Life is scary sometimes, isn't it? I mean, when you're young and you look ahead into your 20s and 30s - where will the job come from, the place to live, the person I really want to have children with? How am I going to find a way to do what I really love and get paid for it?
You can imagine those things all you want, but you won't know - you can't come close to finding out - until you're actually out there, living. And when you're in there living, you have to be able to look around and recognize that everybody else is, too. You have to know you have a right to be out there, and even if your path is different from others', you need only to follow certain unspoken rules of conduct to move freely through the masses.

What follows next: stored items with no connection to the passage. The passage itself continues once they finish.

-- ==== Sys2Proof/Machine/Special.lean ====
section
/-! DEFINITION. Special registers (R13 to R16, R118 to R120, R288, R289): what `srr` reads and what `srw` writes, with the
budget window (R297), the error-map window (R341) and the context command (R326). -/

namespace Sys2Proof.Machine

/-- TSTAT (R14). -/
def tstatWord (c : Clock) : W64 :=
  (c.ofs.setWidth 64 <<< 32) ||| (if c.hold then 2 else 0) ||| (if c.lock then 1 else 0)

/-- SSTAT (R288). -/
def sstatWord (q : Seq) : W64 :=
  (if q.debug then 8 else 0) ||| (if q.masked then 4 else 0) ||| (if q.prevSupervisor then 2 else 0) |||
    (if q.supervisor then 1 else 0)

/-- The completed iterations of loop level n, 0 beyond the stack (R13, R116). -/
def loopIndex (q : Seq) (n : Nat) : W64 :=
  match q.loops[n]? with
  | some e => e.index.setWidth 64
  | none => 0

/-- The remaining count of the innermost loop, 0 without one (R13). -/
def loopRemain (q : Seq) : W64 :=
  match q.loops with
  | e :: _ => e.remain.setWidth 64
  | [] => 0

/-! ### The budget window (R297) -/

/-- WORD of BUDGET. -/
def budgetWord (b : W64) : Nat := b.toNat / 256 % 16
/-- SLOT of BUDGET. -/
def budgetSlot (b : W64) : Nat := b.toNat % 64

/-- A word of a counter slot. -/
def readBudget (s : State) (b : W64) : W64 :=
  match (slotsOf s.fw s.east).toList[budgetSlot b]? with
  | none => 0
  | some c =>
    let w := budgetWord b
    if w == 0 then c.handle.setWidth 64
    else if w ≤ 6 then (c.limits.toList.getD (w - 1) 0).setWidth 64
    else if w ≤ 12 then BitVec.ofNat 64 (c.used.toList.getD (w - 7) 0)
    else if w == 13 then c.stalls
    else if w == 14 then c.periods
    else 0

/-- Six values of a function. -/
def sixOf {α : Type} (f : Nat → α) : Vector α 6 := Vector.ofFn (fun (i : Fin 6) => f i.val)

/-- HANDLE of a counter slot written: the slot is loaded with the region's effective limits and its counts are zeroed, or it
is freed. A handle that no region has loads limits of 0.
(Log entry 49, DEDUCED) -/
def loadSlot (east : Bool) (slot : Nat) (handle : W64) (s : State) : State :=
  let h : W32 := handle.setWidth 32
  let limits := match nodeOf s.fw h with
    | some n => sixOf (effLimit s.fw n)
    | none => Vector.replicate 6 0
  onSlot east slot (fun _ => if h == 0 then CounterSlot.free else
    { CounterSlot.free with handle := h, limits := limits }) s

/-- A limit of a counter slot written, for the current period. -/
def writeLimit (east : Bool) (slot act : Nat) (limit : W32) (s : State) : State :=
  onSlot east slot (fun c => { c with limits := vecModify c.limits act (fun _ => limit) }) s

/-- BUDGETD written. -/
def writeBudget (b x : W64) (s : State) : State :=
  let w := budgetWord b
  if w == 0 then loadSlot s.east (budgetSlot b) x s
  else if w ≤ 6 then writeLimit s.east (budgetSlot b) (w - 1) (x.setWidth 32) s
  else s

/-! ### The error-map window (R341) -/

/-- CLR: a counter word of the error map zeroed. ROWMAP is no counter word. -/
def clearErrmap (bay index : Nat) (s : State) : State :=
  if index == 132 then s else onFw (fun f => setErrmap f bay index 0) s

/-- ERRMAP written. -/
def writeErrmap (x : W64) (s : State) : State :=
  let s := onSeq (fun q => { q with errmap := x &&& 0xFFFF }) s
  if x.getLsbD 16 then clearErrmap (x.toNat % 256) (x.toNat / 256 % 256) s else s

/-! ### Reads -/

/-- The value of special register n at an issue step. -/
def specialWord (s : State) (n : BitVec 9) : W64 :=
  let q := s.seq
  match n.toNat with
  | 0x000 => q.bayId.setWidth 64
  | 0x001 => q.chipId.setWidth 64
  | 0x002 => q.unitIdx.setWidth 64
  | 0x003 => q.nunits.setWidth 64
  | 0x004 => q.region
  | 0x005 => q.task
  | 0x006 => s.clock.time
  | 0x007 => q.timef.setWidth 64
  | 0x008 => q.steps
  | 0x009 => tstatWord s.clock
  | 0x00A => q.iter.setWidth 64
  | 0x00B => q.trip.setWidth 64
  | 0x00C => q.member.setWidth 64
  | 0x010 => q.fstat
  | 0x011 => q.vtag.setWidth 64
  | 0x012 => q.ckctl.setWidth 64
  | 0x013 => q.ckcnt.setWidth 64
  | 0x014 => q.cklog
  | 0x015 => q.cklog2.setWidth 64
  | 0x018 => BitVec.ofNat 64 q.loops.length
  | 0x019 => loopIndex q 0
  | 0x01A => loopIndex q 1
  | 0x01B => loopIndex q 2
  | 0x01C => loopIndex q 3
  | 0x01D => loopIndex q 4
  | 0x01E => loopIndex q 5
  | 0x01F => loopRemain q
  | 0x020 => q.raceinfo
  | 0x100 => sstatWord q
  | 0x101 => q.evec.setWidth 64
  | 0x102 => q.epc.setWidth 64
  | 0x103 => q.ecause.setWidth 64
  | 0x104 => q.eaddr
  | 0x105 => q.einfo
  | 0x106 => q.saveptr
  | 0x110 => q.xtbl
  | 0x111 => q.pasid.setWidth 64
  | 0x112 => q.rcbp
  | 0x120 => q.budget
  | 0x121 => readBudget s q.budget
  | 0x130 => q.errmap
  | 0x131 => errmapWord s.fw (q.errmap.toNat % 256) (q.errmap.toNat / 256)
  | k => if 0x1F8 ≤ k then q.k.toList.getD (k - 0x1F8) 0 else 0

/-- A read of TIME latches its fraction in TIMEF (R14).
(Log entry 42, DEDUCED) -/
def latchTime (n : BitVec 9) (s : State) : State :=
  if n == 0x006 then onSeq (fun q => { q with timef := s.clock.frac }) s else s

/-! ### Writes -/

/-- XTBL written: the bay TLB's entries are dropped (R289). -/
def writeXtbl (x : W64) (s : State) : State :=
  onHost (fun h => { h with tlb := [] }) (onSeq (fun q => { q with xtbl := x &&& ~~~0x7FF, icache := [] }) s)

/-- PASID written: the bay TLB's entries are dropped (R289). -/
def writePasid (x : W64) (s : State) : State :=
  onHost (fun h => { h with tlb := [] }) (onSeq (fun q => { q with pasid := x.setWidth 20 }) s)

/-- A context command carried out, its conditions met (R326). -/
def contextCommand (x : W64) (s : State) : State :=
  match x.toNat % 8 with
  | 0 => contextSave s
  | 1 => contextRelease s
  | 2 => contextForward s
  | _ => s

/-- Special register n written (R119): only defined fields of RW registers change. `raised` holds the core flags that land
in the same step, ORed in after FSTAT is written (R15). -/
def writeSpecial (n : BitVec 9) (x : W64) (raised : BitVec 4) (s : State) : State :=
  match n.toNat with
  | 0x010 => onSeq (fun q => { q with fstat := (x &&& 0xF0F) ||| raised.setWidth 64 }) s
  | 0x011 => onSeq (fun q => { q with vtag := x.setWidth 8 &&& 0x3F }) s
  | 0x012 => onSeq (fun q => { q with ckctl := x.setWidth 3 }) s
  | 0x013 => onSeq (fun q => { q with ckcnt := x.setWidth 32 }) s
  | 0x014 => onSeq (fun q => { q with cklog := x &&& 0xFFFFFFF }) s
  | 0x015 => onSeq (fun q => { q with cklog2 := x.setWidth 32 }) s
  | 0x020 => onSeq (fun q => { q with raceinfo := x &&& 0x80000FFFFFFFFFFF }) s
  | 0x100 => onSeq (fun q => { q with prevSupervisor := x.getLsbD 1 }) s
  | 0x101 => onSeq (fun q => { q with evec := x.setWidth 40 }) s
  | 0x102 => onSeq (fun q => { q with epc := x.setWidth 40 }) s
  | 0x103 => onSeq (fun q => { q with ecause := x.setWidth 10 }) s
  | 0x104 => onSeq (fun q => { q with eaddr := x }) s
  | 0x105 => onSeq (fun q => { q with einfo := x }) s
  | 0x106 => onSeq (fun q => { q with saveptr := x &&& ~~~0xFF }) s
  | 0x107 => contextCommand x s
  | 0x110 => writeXtbl x s
  | 0x111 => writePasid x s
  | 0x120 => onSeq (fun q => { q with budget := x &&& 0xF3F }) s
  | 0x121 => writeBudget s.seq.budget x s
  | 0x130 => writeErrmap x s
  | k => if 0x1F8 ≤ k then onSeq (fun q => { q with k := vecModify q.k (k - 0x1F8) (fun _ => x) }) s else s

end Sys2Proof.Machine
end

Yesterday I had my first driving lesson in a little over four years, and it was just like that. Everybody has the lane they're sitting in, the space they occupy, and they all just have it granted to them. You just have to move along the road the way everybody else is, and make your turns when everybody's agreed you're next, and change your lanes when the car behind you fills the correct percentage of your rear view mirror, and then - voila! - you'll be where you were going.
Jerry agreed that I will need a ton more practice before I'm ready for a road test. I need to get out three or four times a week, he says, for at least an hour each time.
Really? I asked. I was thinking, like, every day for at least an hour.
Ummm, yes, that would be good, he said.
I need to brush up on the basics like full stops and tighter right turns and oh MAN, lane changes, and then I need to focus on a whole lotta parking. But my main problem is confidence, as in, I have none. I give my right of way too freely, I wave other cars through. I panicked and darted off to a side road when he wanted me to make a lane change on a super busy one.
Accepting all this, I made another appointment with Jerry and then went inside to book my actual test (end of May) and to sit glumly, worrying.
After supper I got back into my car and this time, instead of taking back roads, I got myself into a stream of traffic and took the nearest busy one - the one with the lane changes and the cars chronically parked in patches along the side. I changed lanes twice, and when I came to the place where I nearly had an accident last week I paid closer attention, and when I got to four way stops at almost but not quite the same time as somebody else I took my right of way and let them wait.
And you know what? I feel better.
Well, a little better, anyway.
1 comment:
I find that confidence in driving comes from a combination of two factors: my belief that I have as much right as anyone else to get where I'm going, and my equally strong belief that it's up to me to be both respectful of other drivers' rights, and watchful of their mistakes.
Wait. Maybe that's three. Whatever--I'm proud of you for diving in and conquering your fear!